# How to find the best phenotype



## Trevor (Sep 7, 2009)

Hello all,
I recently ordered 2 10 packs of seeds (deep purple and space queen) from Subcool through bidzbay and I was wondering if anyone had any advice on the best way to grow them out to look for males/desirable females.

Would it be better to start a few and work with them or just germ/veg/clone/flower all 10 of one strain and go from there? Room won't be an issue if I do a full pack. Any advice or input would be great. Thanks.


----------



## Brick Top (Sep 7, 2009)

The more beans you pop and grow out the more likely it will be that you will find more different phenotypes than if you pop and grow just a few at a time. If you do it a few at a time you may see something you think is great and then in the next batch you may find something much better and you lost the time between the two attempts just to find the one in the second attempt that may be the one that is the best. 
&#12288;
I have never bothered to try doing what you are talking about but if it were me and I had the space I would pop them all and let them all veg a while and then take clones and mark them, parent plants and clones, so you know what plants the clones came from and then flower the clones and see what is what and what does what and then go back to the plants you kept in veg, the parent plants, and cull those you are not impressed with and keep those you are and use them to make clones to grow. 
&#12288;
Someone who does that sort of thing would be best to listen to but that is what I would likely do unless I first researched it and found I would be doing it wrong.


----------



## somebody041 (Sep 8, 2009)

i don't know the answer but i'm curious as well. i recently popped 20 cherry pez seeds and have NO idea what to look for. some are growing more vigorous than others but does this mean they'll be more resinous?


----------



## Trevor (Sep 8, 2009)

Brick Top said:


> The more beans you pop and grow out the more likely it will be that you will find more different phenotypes than if you pop and grow just a few at a time. If you do it a few at a time you may see something you think is great and then in the next batch you may find something much better and you lost the time between the two attempts just to find the one in the second attempt that may be the one that is the best.
> &#12288;
> I have never bothered to try doing what you are talking about but if it were me and I had the space I would pop them all and let them all veg a while and then take clones and mark them, parent plants and clones, so you know what plants the clones came from and then flower the clones and see what is what and what does what and then go back to the plants you kept in veg, the parent plants, and cull those you are not impressed with and keep those you are and use them to make clones to grow.
> &#12288;
> Someone who does that sort of thing would be best to listen to but that is what I would likely do unless I first researched it and found I would be doing it wrong.

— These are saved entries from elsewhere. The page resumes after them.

/-- The queued tap and output changes that fall before an index, applied to the set's tables with the ramps brought forward. -/
def State.ahead (s : State) (at_ : Nat) : Nat → List AudEntry → State
  | now, [] => s.setAud { s.aud with gains := skipAll (at_ - now) 0 s.aud.gains, ducks := skipAll (at_ - now) 4194304 s.aud.ducks }
  | now, e :: r =>
    if at_ ≤ e.c.esi ∨ 2 ≤ e.c.kind then s.ahead at_ now r
    else
      let t := max now e.c.esi
      let s := s.setAud { s.aud with gains := skipAll (t - now) 0 s.aud.gains, ducks := skipAll (t - now) 4194304 s.aud.ducks }
      ((s.applyEntry (changeLocal e.c) e).1).ahead at_ t r

/-- The AUD_SYNC set of the unit with duty, as its state will stand at an index 96 samples ahead (R567).
Conventions: log entry 37 (DEDUCED). -/
def State.makeSync (s : State) : AudSync :=
  let at_ := s.clk.esi + 96
  let t := s.ahead at_ (s.clk.esi + 3) s.aud.queue
  { apply := at_,
    entries := (t.tables.filter (fun e => e.1 / 0x10000 == 8)).map (fun e => (e.1 % 0x10000, e.2)),
    gens := (List.range 8).map (fun g => s.gen false g),
    talkers := (List.range 64).map (fun k => sget false s.aud.started k),
    gains := t.aud.gains, ducks := t.aud.ducks,
    pmax := s.aud.pmax.map (fun e => (e.1, (e.2 : Int) - 1)), active := s.aud.act }

/-- The queued changes as messages, in order. -/
def State.syncChanges (s : State) : List AudChange := s.aud.queue.map (·.c)

-- level meters (R414)

/-- A sample added to a meter. -/
def meterAdd (m : Sparse (Nat × Nat)) (k : Nat) (x : Int) : Sparse (Nat × Nat) :=
  let v := sget (0, 0) m k
  sput (0, 0) k (max v.1 x.natAbs, v.2 + x.natAbs * x.natAbs) m

def meterReg (v : Nat × Nat) (n : Nat) : Nat := if n = 0 then 0x80008000 else rmsReg v.2 n * 65536 + peakReg v.1

/-- The sources that are metered: those that the network pass has read, and of the others those that may hold a sample. -/
def State.meterSources (s : State) (j : Nat) (src : Sparse Int) : Sparse Int :=
  let li := [0, 1, 2, 3].flatMap (fun p => (List.range (s.tdmSlots p)).map (fun i => 0x100 + s.rd (F.AUD_TDM_MAP_FIRST_LI p) + i))
  let tg := s.aud.genNet.map (fun e => 0x140 + e.1)
  let ep := (List.range 8).map (fun n => 0x148 + n)
  ((li.filter (fun c => decide (c < 0x140)) ++ tg ++ ep).eraseDups).foldl (fun (m : Sparse Int) c =>
    if src.any (fun e => e.1 == c) then m
    else if c < 0x140 then sput 0 c (s.liSample (c - 0x100) j) m
    else if c < 0x148 then sput 0 c (genValue (s.gen false (c - 0x140)) j) m
    else match s.epSample (c - 0x148) j with | some v => sput 0 c v m | none => m) src

/-- At an index that is a multiple of 48 × METER_PERIOD the levels of the period just ended are latched. -/
def State.meterLatch (s : State) (p : Nat) : State :=
  let per := s.rd F.AUD_METER_PERIOD_PERIOD
  if per = 0 ∨ p % (48 * per) ≠ 0 then s
  else
    let a := s.aud
    let s := (List.range 336).foldl (fun s i => s.setRegN (R.AUD_MSRC i) (meterReg (sget (0, 0) a.meterSrc i) a.meterNet)) s
    let s := (List.range 328).foldl (fun s o =>
      s.setRegN (R.AUD_MOUT o) (meterReg (sget (0, 0) a.meterOut o) (if o < 256 then a.meterNet else a.meterLoc))) s
    s.setAud { s.aud with meterSrc := [], meterOut := [], meterNet := 0, meterLoc := 0 }

-- talkers (R392 to R395, R408)

/-- The fields of an AAF stream header after the EtherType (IEEE 1722-2016, as Table 9-5 fills them).
Conventions: log entry 38 (PRESUMED). -/
def aafHeader (seq sid ts format ch depth len : Nat) : List Byte :=
  [0x02, 0x81, BitVec.ofNat 8 seq, 0] ++ beBytes 8 sid ++ beBytes 4 ts ++ [BitVec.ofNat 8 format] ++
    beBytes 2 (5 * 4096 + ch) ++ [BitVec.ofNat 8 depth] ++ beBytes 2 len ++ [0, 0]

/-- A talker's channels, when its CFG is in range (R392). -/
def State.talkerCh (s : State) (t : Nat) : Option Nat :=
  let ch := s.rd (F.AUD_T_CFG_CH t)
  if 1 ≤ ch ∧ ch ≤ 8 ∧ s.rd (F.AUD_T_CFG_FIRST_NO t) + ch ≤ 256 then some ch else none

def State.talkerSpf (s : State) (t : Nat) : Nat := if s.on (F.AUD_T_CFG_SPF t) then 12 else 6

/-- The sample bytes of a talker frame: index order, channel order within an index (Table 9-5). -/
def State.talkerSamples (s : State) (t ch spf p : Nat) : List Byte :=
  let w := widthOf (s.rd (F.AUD_T_CFG_BITS t))
  let first := s.rd (F.AUD_T_CFG_FIRST_NO t)
  (List.range spf).flatMap (fun i =>
    (List.range ch).flatMap (fun c => beBytes (w / 8) (sampleOut w (sget 0 s.aud.hist ((first + c) * 16 + (p + i) % 16)))))

/-- The digest of a talker takes the sample bytes of a frame whose first index is `p` (R408). Conventions: log entry 37 (DEDUCED). -/
def State.digestAdd (s : State) (t p : Nat) (d : List Byte) : State :=
  if ¬ s.on F.AUD_CTRL_TWIN_CHECK then s
  else
    let g := sget (0, 0) s.aud.digest t
    let h := if g.1 = p / 48 + 1 then g.2 else 0xFFFFFFFF
    s.setAud { s.aud with digest := sput (0, 0) t (p / 48 + 1, crcReg h d) s.aud.digest }

/-- A talker frame for the indices from `p` on (R393). -/
def State.talkerFrame (s : State) (t ch p : Nat) : State :=
  let spf := s.talkerSpf t
  let smp := s.talkerSamples t ch spf p
  let b := s.rd (F.AUD_T_CFG_BITS t)
  let d := beBytes 6 (s.rd (F.AUD_T_DA_HI_DA t) * 2 ^ 32 + s.regN (R.AUD_T_DA_LO t)) ++
    beBytes 6 (s.rd (F.AUD_T_SA_HI_SA t) * 2 ^ 32 + s.regN (R.AUD_T_SA_LO t)) ++ [0x22, 0xF0] ++
    aafHeader (p / spf % 256) (s.pair (R.AUD_T_SID_LO t) (R.AUD_T_SID_HI t))
      (unsgn 32 (instantOf ((p + s.rd (F.AUD_T_CFG_MTT t) : Nat) : Int))) (formatOf b) ch (widthOf b) smp.length ++ smp
  let f := { rxFrame0 d with ended := true, vid := s.rd (F.AUD_T_DA_HI_VID t), pcp := s.rd (F.AUD_T_DA_HI_PCP t), esiFirst := p,
                             spf := spf, lc := s.clk.lc, wt := s.clk.wt }
  ((s.inc (C.AUD_T_FRAMES t)).feed 25 f).digestAdd t p smp

/-- Two digests of a talker's block differ (R408). -/
def State.twinCompare (s : State) (t block : Nat) : State :=
  let k := t * 4 + block % 4
  let a := sget (0, 0) s.aud.digOwn k
  let b := sget (0, 0) s.aud.digPartner k
  if a.1 = block + 1 ∧ b.1 = block + 1 ∧ a.2 ≠ b.2 then (s.inc (C.AUD_T_TWIN_DIFF t)).raiseOnce 0x0903 0 else s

Yeah, that's the rationale I'm thinking would work best as well. I also want to try to get into breeding (if I get any males) and so I would have to take that into account. Not any real hardcore breeding mind you, just more for shits and giggles and to see what I can come up with. I'll keep looking around though and see if anyone has any firsthand experience.


----------



## newb19547 (Sep 8, 2009)

Basically the "best" phenotype is whatever you are looking for. You may like one thats short and bushy but somebody else may want a tall skinny one. It's all preference


----------



## regal8r (Sep 8, 2009)

look for tight internodal spacing, early resin production, more indica or sativa dominant depending on your liking if the strain is a hybrid, also look for 'rings' around where secondary growth meets the main stalk, see pic. credit for this pic goes to fdd2blk and his seed production thread


----------



## Green Cross (Sep 8, 2009)

Trevor said:


> Hello all,
> I recently ordered 2 10 packs of seeds (deep purple and space queen) from Subcool through bidzbay and I was wondering if anyone had any advice on the best way to grow them out to look for males/desirable females.
> 
> Would it be better to start a few and work with them or just germ/veg/clone/flower all 10 of one strain and go from there? Room won't be an issue if I do a full pack. Any advice or input would be great. Thanks.


If you're looking for a mother plant, or the best out of 10 you should plant all 10 at the same time. Weed out the tallest plants with the least foliage (most likel males). 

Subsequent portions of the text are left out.